Look it is not really my business how you vote or indeed whether you vote at all. I just wanted to check in with you today to remind you that on December 12 we will get the government we deserve. Either we take some positive action to get rid of this cruel, self-obsessed bunch of fuckwits currently running the country or we will allow them to continue unchallenged. Corbyn is far from perfect and I suspect that Labour won’t win a majority as long as he is in charge. The saddest part of it all is that if Labour had a more moderate leader, a middle of the road type figure who knew how to handle the media and how to cultivate a more positive image they would wipe the floor with the worst collection of right-wing fruit loops since Thatcher’s reign of terror in the 1980s. Yet even if we shouldn't expect an outright majority for a left-wing or even centrist party there might be a chance that we can salvage some sort of coalition between those parties who are a good deal less psychotic than the Tories.

The alternative is to let far right ideas which have been on the rise since the referendum continue to gather pace. If you think that is fanciful then ask yourself why such an esteemed organisation as the BBC, built on impartiality, continues to give a platform to the likes of Nigel Farage, Tom Harwood and Oakeshott. Farage has failed to be elected to the UK parliament on no fewer than seven occasions and yet still manages to convince one of the world’s leading broadcasters that he is worth listening to. He’s a man who barks loudly about the tyranny of the EU while, you guessed it, actually making his living out of being an elected member of the European Parliament. The same European Parliament that he would have you believe is undemocratic and should be disbanded as soon as possible. If he gets his way and the UK leaves the EU he is going to have to find another topic to barf on about on the BBC or on LBC Radio otherwise his tweed wardrobe won’t be getting stocked for a while.

If we are talking about pandering to right wing cranks Question Time is especially guilty here. What was once a sensible and enlightening topical debate show has degenerated into a right wing shit-show led by uber-Tory host Fiona Bruce. Her mask of impartiality slips so often on that show I keep waiting for her to stand up and deliver a full hour monologue on the greatness of Thatcher. I'm not basing this on any recent experience of watching to be honest because I gave up on it weeks ago.

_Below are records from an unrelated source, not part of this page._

-- ==== Sys2Proof/Decode.lean ====
section
/-!
DEFINITION. The commands spelled by words: spec/opcode_table.json gives no row any bits, so no word spells one
(assumption 21).
-/

namespace Sys2Proof

/-- The command a word of the opcode table spells: none, since no row of the table has bits. -/
def decodeTableWord (_nbits _w : Nat) : Option Instr := none

end Sys2Proof
end

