-- ==== Sys2Proof/Machine/Memory.lean ====
section
/-!
DEFINITION. The array (section 6.1) as a canonical list of octets that differ from FFh, and the ledger
(section 6.7). An address the list does not hold reads FFh, the content the device is delivered with (R110).
-/

namespace Sys2Proof.Machine

/-- What an unlisted address reads as: an erased octet (R110). -/
def erasedOctet : Byte := 0xFF

/-- The stored octet at an address (R109). -/
def Memory.read : Memory → Nat → Byte
  | [], _ => erasedOctet
  | (k, v) :: rest, a => if k = a then v else Memory.read rest a

/-- Stores an octet, keeping the canonical form. -/
def Memory.write : Memory → Nat → Byte → Memory
  | [], a, b => if b = erasedOctet then [] else [(a, b)]
  | (k, v) :: rest, a, b =>
    if a < k then (if b = erasedOctet then (k, v) :: rest else (a, b) :: (k, v) :: rest)
    else if a = k then (if b = erasedOctet then rest else (a, b) :: rest)
    else (k, v) :: Memory.write rest a b

/-- Sets every octet of a sector to FFh (R110). -/
def Memory.eraseSector (m : Memory) (sector : Nat) : Memory :=
  m.filter (fun c => sectorOf c.1 != sector)

/-- The canonical form: addresses strictly rising, no octet equal to FFh. -/
def Memory.wf : Memory → Bool
  | [] => true
  | [(_, v)] => v != erasedOctet
  | (k, v) :: (k', v') :: rest => v != erasedOctet && k < k' && Memory.wf ((k', v') :: rest)

/-- The ledger entry of a sector. -/
def State.entry (s : State) (sector : Nat) : LedgerEntry := s.ledger.getD sector {}

/-- Whether what the sector holds is defined: only a Normal sector's content is (R117). -/
def State.contentDefined (s : State) (sector : Nat) : Bool := (s.entry sector).condition == .normal

/-- The octet a READ or CHECK_REGION gets at an address: the stored one, or the `i`th free value when the
sector is Torn or Faulted (R117, assumption 10). -/
def State.sense (s : State) (i addr : Nat) : Byte :=
  if s.contentDefined (sectorOf addr) then s.array.read addr else Config.freeByte (s.freeCount + i)

/-- The octets of a span as they are read, in ascending address order (R113). -/
def State.senseSpan (s : State) (addr n : Nat) : List Byte :=
  (List.range n).map (fun i => s.sense i (addr + i))

/-- Marks `n` free values as handed out. -/
def State.spendFree (s : State) (n : Nat) : State := { s with freeCount := s.freeCount + n }

/-- The condition octet of a span (R117). -/
def State.conditionOctet (s : State) (addr n : Nat) : Byte :=
  let touched (c : Condition) :=
    (List.range sectorCount).any (fun k => spanTouches addr n k && (s.entry k).condition == c)
  bitsOctet [touched .torn, touched .faulted]

/-- The largest wear count (R126). -/
def maxWear : Nat := 16777215

/-- The open update of R126: Torn, and one more erase begun. -/
def State.ledgerOpen (s : State) (sector : Nat) : State :=
  let opened : LedgerEntry := { condition := .torn, wear := min maxWear ((s.entry sector).wear + 1) }
  { s with ledger := s.ledger.set sector opened }

/-- The close update of R127; the wear count keeps its value. -/
def State.ledgerClose (s : State) (sector : Nat) (c : Condition) : State :=
  { s with ledger := s.ledger.set sector { (s.entry sector) with condition := c } }

/-- How many sectors have a condition: the reset scan of R128. -/
def State.countCondition (s : State) (c : Condition) : Nat :=
  s.ledger.countP (fun e => e.condition == c)

/-- What one pulse leaves of an octet (R110, R120): it may clear any of the bits that are 1 in the array and
0 in the target, and no other; `clears` names the bits it does clear. -/
def pulseOnce (old target clears : Byte) : Byte := old &&& (target ||| ~~~clears)

/-- Pulses an octet until it verifies or the limit is met (R120): the octet left, and whether it verified.
`limit` is the number of pulses still allowed. -/
def pulseOctet (target : Byte) : (limit : Nat) → (pulses : List Byte) → (old : Byte) → Byte × Bool
  | 0, _, old => (old, false)
  | limit + 1, pulses, old =>
    let new := pulseOnce old target (pulses.headD 0)
    if new = target then (new, true) else pulseOctet target limit pulses.tail new

/-- The program pulse limit of an octet (R120). -/
def pulseLimit : Nat := 16

/-- What an interrupted PROGRAM leaves (R130): from offset `next` on, each bit that was to be cleared holds
its old value or 0, as free value `i` says. -/
def interruptedOctets (m : Memory) (addr : Nat) : (i free : Nat) → List Byte → Memory
  | _, _, [] => m
  | i, free, d :: rest =>
    let old := m.read (addr + i)
    interruptedOctets (m.write (addr + i) (pulseOnce old (old &&& d) (Config.freeByte free)))
      addr (i + 1) (free + 1) rest

end Sys2Proof.Machine
end

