-- ==== Sys2Proof/WellFormed.lean ====
section
/-!
DEFINITION. The commands that an environment obeying the spec can send: operand lengths a parcel can carry (R48,
R84), and the octets that make a framer command what its row names (R38 to R43). The meanings are total; nothing
in them rests on these checks.
-/

namespace Sys2Proof

open Machine

/-- A payload fits a parcel (R36, section 3.4). -/
def payloadFits (payload : List Byte) : Bool := payload.length ≤ 72

/-- What an assembly can hold when it is cut short (R36). -/
def assemblyFits (octets : List Byte) : Bool := octets.length ≤ maxAssembly

/-- A follower of Shield that is neither an escaped form, a Fence nor a Go or Hold (R34, R38, R39). -/
def badFollower (b : Byte) : Bool :=
  !escapedForm b && b != fenceOctet && b != holdOctet && b != goOctet

/-- The well-formed commands. -/
def Instr.wellFormed : Instr → Bool
  | .powerOn _ => true
  | .powerOff => true
  | .pinReset => true
  | .resetRelease => true
  | .initialisationComplete _ _ vdd => vdd != .off
  | .supplyLowEntry _ => true
  | .supplyLowExit _ => true
  | .dozeEntry => true
  | .dozeWake => true
  | .settleComplete => true
  | .framingError _ => true
  | .longBreak => true
  | .hold => true
  | .go => true
  | .abort octets => assemblyFits octets
  | .escapeViolation octets follower => assemblyFits octets && badFollower follower
  | .overlong octets => octets.length == maxAssembly + 1
  | .parcelDiscarded octets =>
    !octets.isEmpty && assemblyFits octets && (parcelFault octets).isSome
  | .hail _ payload => payloadFits payload
  | .ackReceived _ payload => payloadFits payload
  | .rejReceived _ payload => payloadFits payload
  | .unknownRequest _ payload => payloadFits payload && !formOk payload
  | .read _ _ _ => true
  | .program _ _ _ data => 1 ≤ data.length && data.length ≤ 64
  | .checkRegion _ _ _ => true
  | .eraseSectors _ sectors => 1 ≤ sectors.length && sectors.length ≤ 16
  | .eraseAll _ => true
  | .parkErase _ => true
  | .unparkErase _ => true
  | .cancel _ _ => true
  | .sectorInfo _ _ => true
  | .protectGroup _ _ => true
  | .unprotectAll _ => true
  | .lockGroups _ _ => true
  | .configGet _ => true
  | .configSet _ pairs => 1 ≤ pairs.length && pairs.length ≤ 8
  | .configStore _ _ => true
  | .status _ _ => true
  | .identify _ => true
  | .attnControl _ _ _ _ => true
  | .logTake _ _ => true
  | .ping _ data => data.length ≤ 64
  | .readComplete => true
  | .programStep pulses => pulses.length ≤ 16
  | .checkRegionStep => true
  | .protectGroupStep _ => true
  | .unprotectAllStep _ _ => true
  | .configStoreStep _ pulses => pulses.length ≤ 16
  | .sectorEraseStep _ => true
  | .holdLimitExpiry => true
  | .keepaliveExpiry _ => true
  | .retransmitExpiry => true
  | .gatherExpiry => true
  | .spacingExpiry => true
  | .debouncedMaintChange _ => true
  | .transmitterFree => true
  | .openingFence => true
  | .shortBreak => true

end Sys2Proof
end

It isn’t just the Beeb though, with most TV broadcasters having been guilty of taking the racist filth spewed by Tommy Robinson far more seriously than is warranted over the last few years. He’s just an EDL white supremacist who thinks he has the right to prejudice court proceedings with his vile message of hate. Yet somehow he is also a household name. How the fuck does he even get a platform? This is where we are in 2019. Meanwhile in the written press Rod Liddle has just created a storm by suggesting in his column for The Spectator that we should hold the General Election on a day when Muslims would be prevented from voting for religious reasons. This is bigotry and nothing else. By the way ‘Boris’, your Prime Minister, was editor of The Spectator until 2005. Make of that what you will. Just don’t tell me that all politicians are the same.

We have less than six weeks to think about this. Irrespective of the Brexit outcome we have to decide whether we want to continue persecuting the poor, sick and the disabled for the benefit of the wealthy or whether we want to go down another path. It might not be much of a choice given the shortcomings of Corbyn, but let’s be clear. It absolutely is a choice. You will get the government you deserve.